8-Layer PCB manufacturing techniques
Due to technological advancements, more and more applications need 8-layer PCB stackups. Nevertheless, some challenges should be dealt with when designing the board.
Here are some of the 8-layer PCB manufacturing techniques.
1. Direction of routing
An 8-layer PCB may have six signal layers in some cases. To reduce cross talks, it is essential to ensure the adjacent layer’s signal traces are routed perpendicular to each other.
Normally, subsequent layers direct the signal layers differently. However, they might be separated by ground planes or power to be safe.
2. Signal integrity
When designing an 8-layer PCB, signal integrity is one aspect you cannot ignore. It would help if you created it in a way that will minimize signal integrity problems. Also, the stackup should be well designed to reduce cross talks.
3. Thermal management
Another technique you need to consider when designing an 8-layer PCB is thermal management. Hence, it would help if you designed it to minimize any thermal problems.
4. Power delivery
You need to think of power delivery when designing an 8-layer PCB stackup. This is another crucial aspect you cannot ignore. In addition, you need to design it in a method that will optimize power delivery to all elements of the board.
Cost is an essential factor you cannot ignore when designing a PCB, especially an 8-layer PCB. Hence, you need to ensure the stack up is cost-effective.
6. Return path
Whether the high-speed signal is at the inner layer or not, it is essential to design their return route. Therefore, ensure the signals have compact return paths for each layer. You need to start from the outermost layer to the rest.
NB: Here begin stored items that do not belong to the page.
/-- R183 (D8; log entry 16): a reserved command code, whatever its other fields, changes no state and emits `OPERR` of
the code; that is X7 (R227). -/
def Obligations.ReservedCodesOnlyReportThemselves : Prop :=
  ∀ (s : State) (seq : SeqNum) (tag : Tag),
    (tag.fits s.cfg = true →
      decode s.cfg (.op ⟨6, seq, tag⟩) = .ok .oprsv6 ∧ decode s.cfg (.op ⟨7, seq, tag⟩) = .ok .oprsv7) ∧
    exec .oprsv6 s = .next { s with history := s.history ++ [.operr 6] } ∧
    exec .oprsv7 s = .next { s with history := s.history ++ [.operr 7] } ∧
    raises .oprsv6 s = some (.reservedOp 6) ∧ raises .oprsv7 s = some (.reservedOp 7)

/-- R231, R61: `rx_en` masks the receive port alone: with it 0 every chunk is dropped, and no operation but those of the
receive port reads it, so that the command port, `ROUTE` of queued frames and reset act the same whatever it is. -/
def Obligations.OnlyTheReceivePortIsMasked : Prop :=
  (∀ (c : List Byte) (s : State), s.rxEn = false → exec (.chunk c) s = .next s) ∧
  (∀ (i : Instr) (s : State), i = .rxEn ∨ i = .rxDis ∨ i = .reset →
    exec i { s with rxEn := true } = exec i { s with rxEn := false }) ∧
  ∀ (i : Instr) (v : Bool) (s : State), (∀ c, i ≠ .chunk c) → (∀ b last, i ≠ .byte b last) →
    i ≠ .rxEn → i ≠ .rxDis → i ≠ .reset →
    exec i { s with rxEn := v } = mapNext (fun t => { t with rxEn := v }) (exec i s)

/-! ## The whole machine -/

/-- The invariant (R25, R37, R27, R30, R34) holds at reset, whatever the parameters are. -/
def Obligations.InvariantHoldsAtReset : Prop :=
  State.reset.inv = true ∧ ∀ cfg : Config, (State.resetOf cfg).inv = true

/-- R25, R37, R27, R30, R34, R8: every step keeps the invariant: I-REST, well-formed queued frames, no SKIP between
chunks, a counter below `SEQ_MOD`, and a table of `SLOTS` slots whose tags have `TAG_W` bits. -/
def Obligations.EveryStepKeepsTheInvariant : Prop :=
  ∀ s t : State, s.inv = true → step s = .next t → t.inv = true

/-- R220: every operation completes whatever its inputs. In a state that meets the invariant a step answers a next
state for every request that the ports can express; a run of transfers that is no chunk (R83) and a command word whose
tag has not `TAG_W` bits (R84; log entry 2) are none. -/
def Obligations.NoInputStopsTheBlock : Prop :=
  ∀ s : State, s.inv = true →
    (∀ run rest, s.inputs = .rxChunk run :: rest → ∃ c, decode s.cfg (.rxc run) = .ok (.chunk c)) →
    (∀ w rest, s.inputs = .command w :: rest → w.tag.fits s.cfg = true) →
    ∃ t, step s = .next t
Also, it would help if you thought of manufacturability when designing an 8-layer printed circuit board. Therefore, you must ensure you design the stack up in a method that is not hard to manufacture.
8. Ground plane
To ensure there is no discontinuity of electrical resistance, it is essential to make sure there are no split ground planes. Also, ensure the outside layer’s elements are connected to the ground planes of the inner layers.
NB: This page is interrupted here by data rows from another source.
-- ==== Sys2Proof/Laws/Framer.lean ====
section
/-! SUPPORT. The Framer: its states at rest, the passes of the loop of `CHUNK`, and what one more byte of a chunk
changes. -/

namespace Sys2Proof.Machine

/-- The length test in numbers (R77). -/
theorem lengthOk_iff (cfg : Config) (b : Byte) :
    lengthOk cfg b = true ↔ cfg.lenMin ≤ b.toNat ∧ b.toNat ≤ cfg.lenMax := by
  exact decide_eq_true_iff

/-- The failing length test in numbers (R77). -/
theorem lengthOk_eq_false_iff (cfg : Config) (b : Byte) :
    lengthOk cfg b = false ↔ b.toNat < cfg.lenMin ∨ cfg.lenMax < b.toNat := by
  rw [← Bool.not_eq_true, lengthOk_iff]; omega

/-- A legal length byte is at least 4. -/
theorem four_le_of_lengthOk {cfg : Config} {b : Byte} (h : lengthOk cfg b = true) : 4 ≤ b.toNat := by
  have := (lengthOk_iff cfg b).1 h
  have := cfg.fieldsFit
  omega

/-- What a well-formed frame is (R37). -/
theorem frameOk_iff (cfg : Config) (p : Frame) :
    frameOk cfg p = true ↔ ∃ len body, p = len :: body ∧ lengthOk cfg len = true ∧ body.length = len.toNat := by
  cases p <;> simp [frameOk]

/-- A state is at rest in IDLE or in COLLECT (R25). -/
theorem atRest_cases {s : State} (h : s.atRest = true) :
    (s.req = 0 ∧ s.buf = []) ∨
      ∃ b body, s.buf = b :: body ∧ lengthOk s.cfg b = true ∧ s.req = b.toNat + 1 ∧ body.length + 1 < s.req := by
  simp only [State.atRest, Bool.or_eq_true, State.isIdle, Bool.and_eq_true, beq_iff_eq, List.isEmpty_iff] at h
  refine h.imp id fun h => ?_
  cases hb : s.buf with
  | nil => simp [State.isCollect, hb] at h
  | cons b body => simp [State.isCollect, hb, reqOfLength] at h; exact ⟨b, body, rfl, h.1.1, h.1.2, h.2⟩

/-- A state in IDLE is at rest. -/
theorem atRest_idle {s : State} (hr : s.req = 0) (hb : s.buf = []) : s.atRest = true := by
  simp [State.atRest, State.isIdle, hr, hb]

/-- A state in COLLECT is at rest. -/
theorem atRest_collect {s : State} {b : Byte} {body : List Byte} (hb : s.buf = b :: body)
    (hok : lengthOk s.cfg b = true) (hr : s.req = b.toNat + 1) (hl : body.length + 1 < s.req) : s.atRest = true := by
  simp only [State.atRest, Bool.or_eq_true]
  exact .inr (by simp [State.isCollect, hb, hok, ← hr, reqOfLength, hl])

/-- Resting depends on the parameters, `buf` and `req` only. -/
theorem atRest_congr {s t : State} (hc : s.cfg = t.cfg) (hb : s.buf = t.buf) (hr : s.req = t.req) :
    s.atRest = t.atRest := by
  simp [State.atRest, State.isIdle, State.isCollect, hc, hb, hr]

/-- With the length range at its source values the row of a byte says what the length test says: a `LENOK` row starts a
frame, a `LENBAD` row desynchronises (R77, R106, R107). -/
theorem decodeLength_exec {cfg : Config} (hc : cfg.sourceLengths = true) {b : Byte} {i : Instr}
    (h : decodeLength b = some i) :
    (lengthOk cfg b = true ∧ ∀ s, exec i s = .next (s.startFrame b)) ∨
      (lengthOk cfg b = false ∧ ∀ s, exec i s = .next s.desync) := by
  have hlen : cfg.lenMin = 4 ∧ cfg.lenMax = 36 := by simpa [Config.sourceLengths] using hc
  have key : ∀ row ∈ lengthRows, ∀ b, maskMatch row.mask row.value b = true →
      (decide (4 ≤ b.toNat ∧ b.toNat ≤ 36) = true ↔ row.value ∈ [0x04, 0x08, 0x10, 0x20, (0x24 : Byte)]) := by decide
  obtain ⟨row, hm, hmm, rfl⟩ := decodeLength_row h
  have hk := key row hm b hmm
  rw [lengthOk_iff, lengthOk_eq_false_iff, hlen.1, hlen.2]
  simp only [lengthRows, List.cons_append, List.nil_append, List.mem_cons, List.not_mem_nil, or_false] at hm
  rcases hm with rfl|rfl|rfl|rfl|rfl|rfl|rfl|rfl|rfl|rfl|rfl|rfl
  all_goals first
    | exact .inl ⟨of_decide_eq_true (hk.2 (by decide)), fun _ => rfl⟩
    | exact .inr ⟨by have := mt (fun h => hk.1 (decide_eq_true h)) (by decide); omega, fun _ => rfl⟩

/-! ### Passes of the loop -/

/-- The loop ends when the buffer holds less than `req` (R105). -/
theorem chunkLoop_stop {s : State} (h : s.buf.length < s.req) (n : Nat) : chunkLoop n s = s := by
  cases n <;> simp [chunkLoop, h]

/-- A pass that finds a length byte in range goes round again (R106). -/
theorem chunkLoop_lengthOk {s : State} {b : Byte} {body : List Byte} (h : s.req ≤ s.buf.length)
    (hb : s.collectFrame.buf = b :: body) (hok : lengthOk s.cfg b = true) (n : Nat) :
    chunkLoop (n + 1) s = chunkLoop n (s.collectFrame.startFrame b) := by
  simp [chunkLoop, Nat.not_lt.2 h, hb, hok]

/-- A pass that finds a length byte out of range ends the chunk (R107). -/
theorem chunkLoop_lengthBad {s : State} {b : Byte} {body : List Byte} (h : s.req ≤ s.buf.length)
    (hb : s.collectFrame.buf = b :: body) (hbad : lengthOk s.cfg b = false) (n : Nat) :
    chunkLoop (n + 1) s = s.collectFrame.desync := by
  simp [chunkLoop, Nat.not_lt.2 h, hb, hbad]

/-- A pass that finds no byte ends the chunk (R108). -/
theorem chunkLoop_nothing {s : State} (h : s.req ≤ s.buf.length) (hb : s.collectFrame.buf = []) (n : Nat) :
    chunkLoop (n + 1) s = s.collectFrame.desync := by
  simp [chunkLoop, Nat.not_lt.2 h, hb]

/-- With no frame in progress a pass emits nothing. -/
theorem collectFrame_of_req_zero {s : State} (h : s.req = 0) : s.collectFrame = s := by
  simp [State.collectFrame, h]

/-- With a frame in progress a pass emits it. -/
theorem collectFrame_of_req_pos {s : State} (h : 0 < s.req) : s.collectFrame = s.emitFrame := by
  simp [State.collectFrame, h]

@[simp] theorem collectFrame_cfg (s : State) : s.collectFrame.cfg = s.cfg := by
  unfold State.collectFrame; split <;> rfl

@[simp] theorem latchGate_cfg (s : State) : s.latchGate.cfg = s.cfg := by
  unfold State.latchGate; split <;> rfl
9. Buried Vias or Blind Vias
To maximize the routing area, you can decide to have blind vias or buried vias. You can also contact your supplier on whether they can produce the component on the board, the manufacturer needs the last drill, CNC machine and so on.
Creating an 8-layer PCB is a detailed process that needs a layered approach. Several techniques must be used to ensure the board functions properly.
The 8-layer PCB stackup is mainly used to manufacture several electronic devices. Due to its numerous benefits, many complex devices feature 8-layer stackups. Hence, the board’s role in modern electronic gadgets cannot be underrated.